▶ [WHAT THIS TASK INVOLVES] Please take the records that follow and repeat exactly the lines starting with the line with "theorem arrayOp_frozen (hz" and going on through the line with "refine ⟨?runs, ?frozen, ?waits, ?faults⟩".

*** Opening SUPPLIED DATA ***

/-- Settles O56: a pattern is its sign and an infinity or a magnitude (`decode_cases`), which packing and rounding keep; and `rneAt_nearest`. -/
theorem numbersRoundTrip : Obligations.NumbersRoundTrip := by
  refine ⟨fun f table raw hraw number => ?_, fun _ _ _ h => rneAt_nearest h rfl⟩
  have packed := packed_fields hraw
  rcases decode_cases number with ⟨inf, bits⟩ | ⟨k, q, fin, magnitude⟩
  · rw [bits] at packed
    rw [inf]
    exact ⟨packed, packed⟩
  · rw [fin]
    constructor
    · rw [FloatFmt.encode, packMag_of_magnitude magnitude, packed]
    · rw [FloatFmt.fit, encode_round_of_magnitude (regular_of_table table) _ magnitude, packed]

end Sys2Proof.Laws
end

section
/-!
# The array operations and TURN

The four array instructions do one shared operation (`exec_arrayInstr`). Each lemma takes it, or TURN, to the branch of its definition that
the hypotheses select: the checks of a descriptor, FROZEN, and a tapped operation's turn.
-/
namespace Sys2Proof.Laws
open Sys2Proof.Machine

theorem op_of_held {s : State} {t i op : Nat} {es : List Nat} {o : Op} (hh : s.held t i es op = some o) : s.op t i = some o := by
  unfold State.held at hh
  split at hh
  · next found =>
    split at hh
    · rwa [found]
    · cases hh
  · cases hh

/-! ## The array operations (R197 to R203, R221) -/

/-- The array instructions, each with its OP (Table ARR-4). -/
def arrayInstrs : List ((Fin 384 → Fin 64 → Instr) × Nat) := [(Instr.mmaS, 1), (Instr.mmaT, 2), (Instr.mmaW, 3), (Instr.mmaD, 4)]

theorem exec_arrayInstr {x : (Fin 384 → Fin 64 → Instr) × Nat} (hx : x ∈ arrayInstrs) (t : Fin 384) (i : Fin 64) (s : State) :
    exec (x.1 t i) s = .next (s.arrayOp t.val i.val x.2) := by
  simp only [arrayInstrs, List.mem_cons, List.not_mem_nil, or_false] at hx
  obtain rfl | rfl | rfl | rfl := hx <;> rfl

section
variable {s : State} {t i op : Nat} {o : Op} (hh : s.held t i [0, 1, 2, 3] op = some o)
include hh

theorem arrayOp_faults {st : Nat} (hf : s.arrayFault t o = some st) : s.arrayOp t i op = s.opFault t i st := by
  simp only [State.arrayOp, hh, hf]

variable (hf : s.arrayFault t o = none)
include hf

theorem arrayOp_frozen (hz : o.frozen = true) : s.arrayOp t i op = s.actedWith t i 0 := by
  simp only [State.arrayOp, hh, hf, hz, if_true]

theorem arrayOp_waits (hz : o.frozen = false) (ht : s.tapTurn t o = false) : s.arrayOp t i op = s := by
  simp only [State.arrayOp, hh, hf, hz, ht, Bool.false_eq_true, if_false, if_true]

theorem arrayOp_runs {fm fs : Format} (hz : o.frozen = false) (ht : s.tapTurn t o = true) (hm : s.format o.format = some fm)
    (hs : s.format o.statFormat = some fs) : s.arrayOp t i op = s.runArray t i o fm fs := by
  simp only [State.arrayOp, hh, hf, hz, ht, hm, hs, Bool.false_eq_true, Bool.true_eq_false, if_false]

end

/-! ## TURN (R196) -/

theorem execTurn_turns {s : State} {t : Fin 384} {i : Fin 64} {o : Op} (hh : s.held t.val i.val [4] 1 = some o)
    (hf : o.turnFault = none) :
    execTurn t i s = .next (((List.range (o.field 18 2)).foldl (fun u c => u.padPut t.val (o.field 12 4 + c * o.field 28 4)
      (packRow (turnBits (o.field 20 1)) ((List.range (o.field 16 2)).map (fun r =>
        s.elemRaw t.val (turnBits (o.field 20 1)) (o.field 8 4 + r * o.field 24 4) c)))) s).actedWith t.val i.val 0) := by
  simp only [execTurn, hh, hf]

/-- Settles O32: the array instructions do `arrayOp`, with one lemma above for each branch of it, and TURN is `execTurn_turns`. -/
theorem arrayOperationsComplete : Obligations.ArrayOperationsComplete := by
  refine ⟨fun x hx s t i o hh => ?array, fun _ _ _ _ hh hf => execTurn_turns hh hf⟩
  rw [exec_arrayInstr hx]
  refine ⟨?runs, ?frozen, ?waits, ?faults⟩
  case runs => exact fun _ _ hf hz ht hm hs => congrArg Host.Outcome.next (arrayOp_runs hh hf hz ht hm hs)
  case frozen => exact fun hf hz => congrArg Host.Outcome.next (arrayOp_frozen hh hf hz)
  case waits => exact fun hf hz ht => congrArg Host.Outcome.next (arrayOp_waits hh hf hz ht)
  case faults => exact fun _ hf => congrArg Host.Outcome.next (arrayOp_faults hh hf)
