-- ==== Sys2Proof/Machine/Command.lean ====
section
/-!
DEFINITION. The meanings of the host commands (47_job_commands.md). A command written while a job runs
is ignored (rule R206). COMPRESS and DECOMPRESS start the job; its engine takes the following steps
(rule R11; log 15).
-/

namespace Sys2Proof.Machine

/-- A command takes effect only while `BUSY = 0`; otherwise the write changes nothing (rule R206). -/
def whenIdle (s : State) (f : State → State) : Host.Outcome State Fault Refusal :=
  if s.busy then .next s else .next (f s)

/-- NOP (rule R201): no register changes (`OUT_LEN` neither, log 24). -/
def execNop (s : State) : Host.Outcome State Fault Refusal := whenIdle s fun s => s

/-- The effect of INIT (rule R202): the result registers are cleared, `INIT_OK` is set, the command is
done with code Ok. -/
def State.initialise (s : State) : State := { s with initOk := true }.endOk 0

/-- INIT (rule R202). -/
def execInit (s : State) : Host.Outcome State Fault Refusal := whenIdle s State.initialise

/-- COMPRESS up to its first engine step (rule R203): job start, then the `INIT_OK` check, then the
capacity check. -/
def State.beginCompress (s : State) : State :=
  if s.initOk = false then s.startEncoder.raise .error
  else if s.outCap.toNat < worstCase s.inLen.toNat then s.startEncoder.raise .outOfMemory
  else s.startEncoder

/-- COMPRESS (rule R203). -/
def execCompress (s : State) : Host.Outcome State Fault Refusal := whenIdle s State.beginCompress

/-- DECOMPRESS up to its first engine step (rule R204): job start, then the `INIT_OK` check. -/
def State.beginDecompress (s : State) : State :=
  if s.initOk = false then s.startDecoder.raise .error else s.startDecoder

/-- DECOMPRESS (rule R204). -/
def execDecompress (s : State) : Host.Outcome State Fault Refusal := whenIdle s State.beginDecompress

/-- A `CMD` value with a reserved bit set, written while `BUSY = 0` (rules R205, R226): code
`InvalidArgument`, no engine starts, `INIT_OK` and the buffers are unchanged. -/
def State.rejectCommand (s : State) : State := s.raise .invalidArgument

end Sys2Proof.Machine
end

*** Closing SUPPLIED DATA ***
*** Opening SUPPLIED DATA ***

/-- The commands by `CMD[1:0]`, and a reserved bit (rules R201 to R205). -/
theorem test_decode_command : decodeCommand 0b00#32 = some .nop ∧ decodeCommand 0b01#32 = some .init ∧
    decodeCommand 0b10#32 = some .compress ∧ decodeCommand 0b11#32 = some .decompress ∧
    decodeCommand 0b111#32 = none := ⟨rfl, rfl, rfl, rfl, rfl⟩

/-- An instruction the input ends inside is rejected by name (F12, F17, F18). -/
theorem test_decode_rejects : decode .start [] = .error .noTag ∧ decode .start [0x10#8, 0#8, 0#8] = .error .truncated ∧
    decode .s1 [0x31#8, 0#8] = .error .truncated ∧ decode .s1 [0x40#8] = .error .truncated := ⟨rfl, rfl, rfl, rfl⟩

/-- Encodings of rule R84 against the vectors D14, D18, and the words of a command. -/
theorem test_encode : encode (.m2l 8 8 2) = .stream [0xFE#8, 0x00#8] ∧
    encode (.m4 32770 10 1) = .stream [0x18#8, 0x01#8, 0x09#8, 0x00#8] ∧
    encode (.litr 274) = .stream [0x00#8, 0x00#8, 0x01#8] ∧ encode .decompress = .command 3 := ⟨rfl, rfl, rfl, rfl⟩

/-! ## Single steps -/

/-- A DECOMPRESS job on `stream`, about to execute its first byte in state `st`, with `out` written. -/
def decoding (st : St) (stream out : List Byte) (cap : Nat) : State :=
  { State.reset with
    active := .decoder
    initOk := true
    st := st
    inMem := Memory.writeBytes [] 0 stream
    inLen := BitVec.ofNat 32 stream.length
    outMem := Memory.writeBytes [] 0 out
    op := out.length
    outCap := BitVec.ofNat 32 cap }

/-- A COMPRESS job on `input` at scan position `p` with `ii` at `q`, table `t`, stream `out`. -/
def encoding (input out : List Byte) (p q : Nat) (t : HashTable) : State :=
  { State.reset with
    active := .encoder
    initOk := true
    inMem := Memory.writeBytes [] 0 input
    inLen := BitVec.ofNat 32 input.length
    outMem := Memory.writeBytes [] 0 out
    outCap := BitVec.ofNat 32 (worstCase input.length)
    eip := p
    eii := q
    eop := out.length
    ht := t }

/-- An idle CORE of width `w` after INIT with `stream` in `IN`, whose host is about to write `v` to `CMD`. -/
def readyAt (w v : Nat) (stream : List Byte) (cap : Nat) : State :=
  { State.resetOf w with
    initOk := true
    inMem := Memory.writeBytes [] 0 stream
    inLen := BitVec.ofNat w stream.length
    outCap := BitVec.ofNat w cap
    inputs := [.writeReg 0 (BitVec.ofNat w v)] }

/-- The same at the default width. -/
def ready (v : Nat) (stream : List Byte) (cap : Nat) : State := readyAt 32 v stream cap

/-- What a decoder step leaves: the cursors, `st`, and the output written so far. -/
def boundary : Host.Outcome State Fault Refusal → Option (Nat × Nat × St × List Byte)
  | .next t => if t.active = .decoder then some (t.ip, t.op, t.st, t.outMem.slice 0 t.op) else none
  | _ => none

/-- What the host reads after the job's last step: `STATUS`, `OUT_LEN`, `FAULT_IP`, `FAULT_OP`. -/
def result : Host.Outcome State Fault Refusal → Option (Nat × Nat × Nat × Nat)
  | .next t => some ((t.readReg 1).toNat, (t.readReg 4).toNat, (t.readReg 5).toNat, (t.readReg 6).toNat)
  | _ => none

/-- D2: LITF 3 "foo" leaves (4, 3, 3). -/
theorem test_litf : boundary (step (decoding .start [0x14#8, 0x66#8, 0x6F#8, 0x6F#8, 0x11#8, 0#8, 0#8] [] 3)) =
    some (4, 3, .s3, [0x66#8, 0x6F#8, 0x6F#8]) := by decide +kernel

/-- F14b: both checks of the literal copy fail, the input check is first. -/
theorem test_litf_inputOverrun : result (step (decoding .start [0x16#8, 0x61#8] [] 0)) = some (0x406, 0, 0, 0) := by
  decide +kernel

*** Closing SUPPLIED DATA ***

▶ [ANSWER FOR THE TASK]
theorem arrayOp_frozen (hz : o.frozen = true) : s.arrayOp t i op = s.actedWith t i 0 := by
  simp only [State.arrayOp, hh, hf, hz, if_true]

theorem arrayOp_waits (hz : o.frozen = false) (ht : s.tapTurn t o = false) : s.arrayOp t i op = s := by
  simp only [State.arrayOp, hh, hf, hz, ht, Bool.false_eq_true, if_false, if_true]

theorem arrayOp_runs {fm fs : Format} (hz : o.frozen = false) (ht : s.tapTurn t o = true) (hm : s.format o.format = some fm)
    (hs : s.format o.statFormat = some fs) : s.arrayOp t i op = s.runArray t i o fm fs := by
  simp only [State.arrayOp, hh, hf, hz, ht, hm, hs, Bool.false_eq_true, Bool.true_eq_false, if_false]

end

/-! ## TURN (R196) -/

theorem execTurn_turns {s : State} {t : Fin 384} {i : Fin 64} {o : Op} (hh : s.held t.val i.val [4] 1 = some o)
    (hf : o.turnFault = none) :
    execTurn t i s = .next (((List.range (o.field 18 2)).foldl (fun u c => u.padPut t.val (o.field 12 4 + c * o.field 28 4)
      (packRow (turnBits (o.field 20 1)) ((List.range (o.field 16 2)).map (fun r =>
        s.elemRaw t.val (turnBits (o.field 20 1)) (o.field 8 4 + r * o.field 24 4) c)))) s).actedWith t.val i.val 0) := by
  simp only [execTurn, hh, hf]

/-- Settles O32: the array instructions do `arrayOp`, with one lemma above for each branch of it, and TURN is `execTurn_turns`. -/
theorem arrayOperationsComplete : Obligations.ArrayOperationsComplete := by
  refine ⟨fun x hx s t i o hh => ?array, fun _ _ _ _ hh hf => execTurn_turns hh hf⟩
  rw [exec_arrayInstr hx]
  refine ⟨?runs, ?frozen, ?waits, ?faults⟩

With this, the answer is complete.